The last decade has witnessed tremendous growth in the development and utilization of cyberinfrastructures in a variety of science and engineering disciplines. This includes the materials modeling community, where cyberinfrastructures have been used to enable the sharing of information to advance a specific objective within a team of researchers, or within a specific community to distribute information or establish best practices. For example, the Atomic-scale Friction Research and Education Synergy Hub (AFRESH) [1] was developed to share links to computational tools, data provided by users and mined from the literature, and best practices for modeling friction with atomic-scale simulations.

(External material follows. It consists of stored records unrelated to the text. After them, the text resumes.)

-- ==== Sys2Proof/Laws/Ops.lean ====
section
/-! SUPPORT. One lemma per shared operation: what it answers, in terms of reads of the state before it. -/

namespace Sys2Proof.Machine

/-! ### The pc (R13, R71, R80) -/

/-- A reduced address fits 16 bits. -/
@[simp] theorem wrapAddr_mod (n : Nat) : wrapAddr n % 65536 = n % 4096 := by
  simp only [wrapAddr]; omega

@[simp] theorem toNat_setPc (s : State) (n : Nat) : (s.setPc n).pc.toNat = n % 4096 := by
  simp

@[simp] theorem toNat_advance (s : State) : s.advance.pc.toNat = (s.pc.toNat + 2) % 4096 := toNat_setPc s _

theorem toNat_skipIf_advance (s : State) (c : Bool) :
    (s.advance.skipIf c).pc.toNat = if c then (s.pc.toNat + 4) % 4096 else (s.pc.toNat + 2) % 4096 := by
  cases c
  · exact toNat_advance s
  · have : s.advance.advance.pc.toNat = _ := toNat_advance s.advance
    simp only [State.skipIf, if_pos, this, toNat_advance]
    omega

/-! ### Registers and keys (R8, R10, R22) -/

theorem reg_setReg (s : State) (x r : Nibble) (v : Byte) : (s.setReg x v).reg r = if r = x then v else s.reg r := by
  simp only [State.reg, setReg_regs, Vector.getElem_set]
  by_cases h : r = x
  · simp [h]
  · simp [h, show x.toNat ≠ r.toNat from fun e => h (BitVec.eq_of_toNat_eq e.symm)]

theorem reg_setRegAndFlag (s : State) (x r : Nibble) (v f : Byte) :
    (s.setRegAndFlag x v f).reg r = if r = 0xF#4 then f else if r = x then v else s.reg r := by
  simp only [State.setRegAndFlag, State.setVF, reg_setReg]

theorem key_setKey (s : State) (k j : Nibble) (p : Bool) : (s.setKey k p).key j = if j = k then p else s.key j := by
  simp only [State.key, setKey_keys, Vector.getElem_set]
  by_cases h : j = k
  · simp [h]
  · simp [h, show k.toNat ≠ j.toNat from fun e => h (BitVec.eq_of_toNat_eq e.symm)]

/-- The key found is pressed, and no lower one is (R118). -/
theorem lowestKey_some {s : State} {k : Nibble} (h : s.lowestKey = some k) :
    s.key k = true ∧ ∀ j : Nibble, j.toNat < k.toNat → s.key j = false := by
  simp only [State.lowestKey, List.find?_map, Option.map_eq_some_iff, List.find?_range_eq_some] at h
  obtain ⟨n, ⟨hn, hmem, hmin⟩, rfl⟩ := h
  have hlt : n < 16 := List.mem_range.mp hmem
  refine ⟨hn, fun j hj => ?_⟩
  have := hmin j.toNat (by simpa [Nat.mod_eq_of_lt hlt] using hj)
  simpa using this

/-- No key is found only if none is pressed (R118). -/
theorem lowestKey_none {s : State} (h : s.lowestKey = none) (k : Nibble) : s.key k = false := by
  simp only [State.lowestKey, List.find?_eq_none, List.mem_map, List.mem_range] at h
  have := h k ⟨k.toNat, k.isLt, by simp⟩
  simpa using this

/-! ### Memory and fetch (R34) -/

/-- What is placed at the pc is what is fetched there. -/
theorem fetch_placeWord (s : State) (w : Word) : (s.placeWord w).fetch = w := by
  have hpc : (s.placeWord w).pc = s.pc := rfl
  have hread : ∀ b, (s.placeWord w).readByte b =
      ((s.writeByte s.pc.toNat (wordHi w)).writeByte (s.pc.toNat + 1) (wordLo w)).readByte b := fun _ => rfl
  simp only [State.fetch, hpc, hread, readByte_writeByte]
  rw [if_neg (by omega)]
  simp

/-! ### Call stack (R16, R17, R82, R84) -/

/-- A push answers unless the stack is full. -/
theorem push_cases (s : State) (v : Word) :
    (s.sp.val = 16 ∧ s.push v = none) ∨
    ∃ h : s.sp.val < 16, s.push v =
      some { s with stack := s.stack.set s.sp.val v h, sp := ⟨s.sp.val + 1, by omega⟩ } := by
  by_cases h : s.sp.val < 16
  · exact .inr ⟨h, by simp [State.push, h]⟩
  · exact .inl ⟨by have := s.sp.isLt; omega, by simp [State.push, h]⟩

/-- A pop answers unless the stack is empty. -/
theorem pop_cases (s : State) :
    (s.sp.val = 0 ∧ s.pop = none) ∨
    ∃ k : Fin 16, s.sp.val = k.val + 1 ∧
      s.pop = some (s.stack[k], { s with sp := ⟨k.val, by omega⟩ }) := by
  have hsp := s.sp.isLt
  by_cases h : s.sp.val = 0
  · exact .inl ⟨h, by simp [State.pop, h]⟩
  · exact .inr ⟨⟨s.sp.val - 1, by omega⟩, by simp; omega, by simp [State.pop, h]⟩

/-! ### Framebuffer (R19, R115) -/

theorem get_of_outside (f : Framebuffer) (x y : Nat) (h : ¬ (x < 64 ∧ y < 32)) : f.get x y = false := dif_neg h

theorem get_clear (x y : Nat) : Framebuffer.clear.get x y = false := by
  unfold Framebuffer.get
  split
  · simp [Framebuffer.clear]
  · rfl

/-- A flip inverts its cell, if the grid has it, and no other. -/
theorem get_flip (f : Framebuffer) (x y px py : Nat) :
    (f.flip x y).get px py =
      if px = x ∧ py = y ∧ x < 64 ∧ y < 32 then !f.get px py else f.get px py := by
  by_cases hin : x < 64 ∧ y < 32
  · by_cases hp : px < 64 ∧ py < 32
    · simp only [Framebuffer.get, Framebuffer.flip, dif_pos hin, dif_pos hp, Vector.getElem_set]
      by_cases hy : py = y
      · subst hy
        by_cases hx : px = x
        · subst hx; simp [hin]
        · simp [hx, show x ≠ px from fun e => hx e.symm]
      · simp [hy, show y ≠ py from fun e => hy e.symm]
    · rw [get_of_outside _ _ _ hp, get_of_outside _ _ _ hp, if_neg (by omega)]
  · rw [if_neg (by omega), Framebuffer.flip, dif_neg hin]

end Sys2Proof.Machine
end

Cyberinfrastructures have additionally been used to host databases generated from a particular experimental apparatus, from a computational program, and/or from published literature. Having extensive, specialized data gathered in a single location and available to other researchers is extraordinarily beneficial for subsequent material design and discovery. This has therefore been a common way in which cyberinfrastructure has been used, at least in part. For instance, the Materials Project at MIT [2] provides access to databases of material properties generated using first-principles calculations. The focus is primarily on materials for energy storage applications, although the information may be useful for a variety of applications. Another example is the AFLOWLIB [3] cyberinfrastructure, hosted at Duke University, that provides access to an extensive database of metal alloy properties and phase diagrams. AFLOWLIB also hosts databases of material properties that include structural, electronic, and thermoelectric characteristics, to name just a few.

An important use of cyberinfrastructures for computational materials science has been to give broad access to computational tools of various types. For example, in the case of AFRESH access to tools for displaying the output of atomic-scale simulations and examples for their optimal use were provided. Additionally, both the Materials Project and AFLOWLIB allow users to carry electronic structure calculations through the cyberinfrastructure itself at computers located at the hosting institution. Cyberinfrastructures may further serve to organize and disseminate information that is critical for the optimal use of a computational method. This is exemplified by the openKIM project [4] and the NIST Interatomic Potentials Repository Project [5] that catalog interatomic potentials for classical simulations in a unique way so that they may be clearly identified when they are used. These cyberinfrastructures further host their organizational systems in a user friendly way and propagate information to the community as a whole.

An additional important application of cyberinfrastructure in computational materials science and engineering is to enhance the education of the next generation of computational materials scientists. For example, the openKIM project has held several workshops, primarily students and postdocs, about the openKIM cataloging system, including information on how to migrate potentials to the cyberinfrastructure, and to how to fully used the of the openKIM system for potential development.

This educational role is critical and will deepen the understanding of newcomers to the field, assist them with learning to use important technical software for computing and data analysis, and provide a forum for them to share information. Educating the next generation in this manner is also a critical step to ensure the long-term viability of the cyberinfrastructure itself. Indeed, it will ultimately be this next generation who will use, maintain, and expand these platforms.


The Cyberinfrastructure for Atomistic Materials Science (CAMS) [6] is a pilot-project stage platform focused on modeling materials at the atomic scale, with an emphasis on microstructural features. It fills a number of the roles discussed above. For example, it houses an actively curated “virtual library” of microstructure samples, where each sample contains the atomic-scale coordinates of a specified material microstructure. The microstructures that are featured include multiple grain boundaries, surfaces, dislocations, nanocrystalline samples, and related structures. CAMS also links to similar databases to assist the user in finding the structure of interest, reduce duplication across such libraries, and ultimately to encourage the sharing of information across platforms. Users are also encouraged to contribute samples to the CMAS library.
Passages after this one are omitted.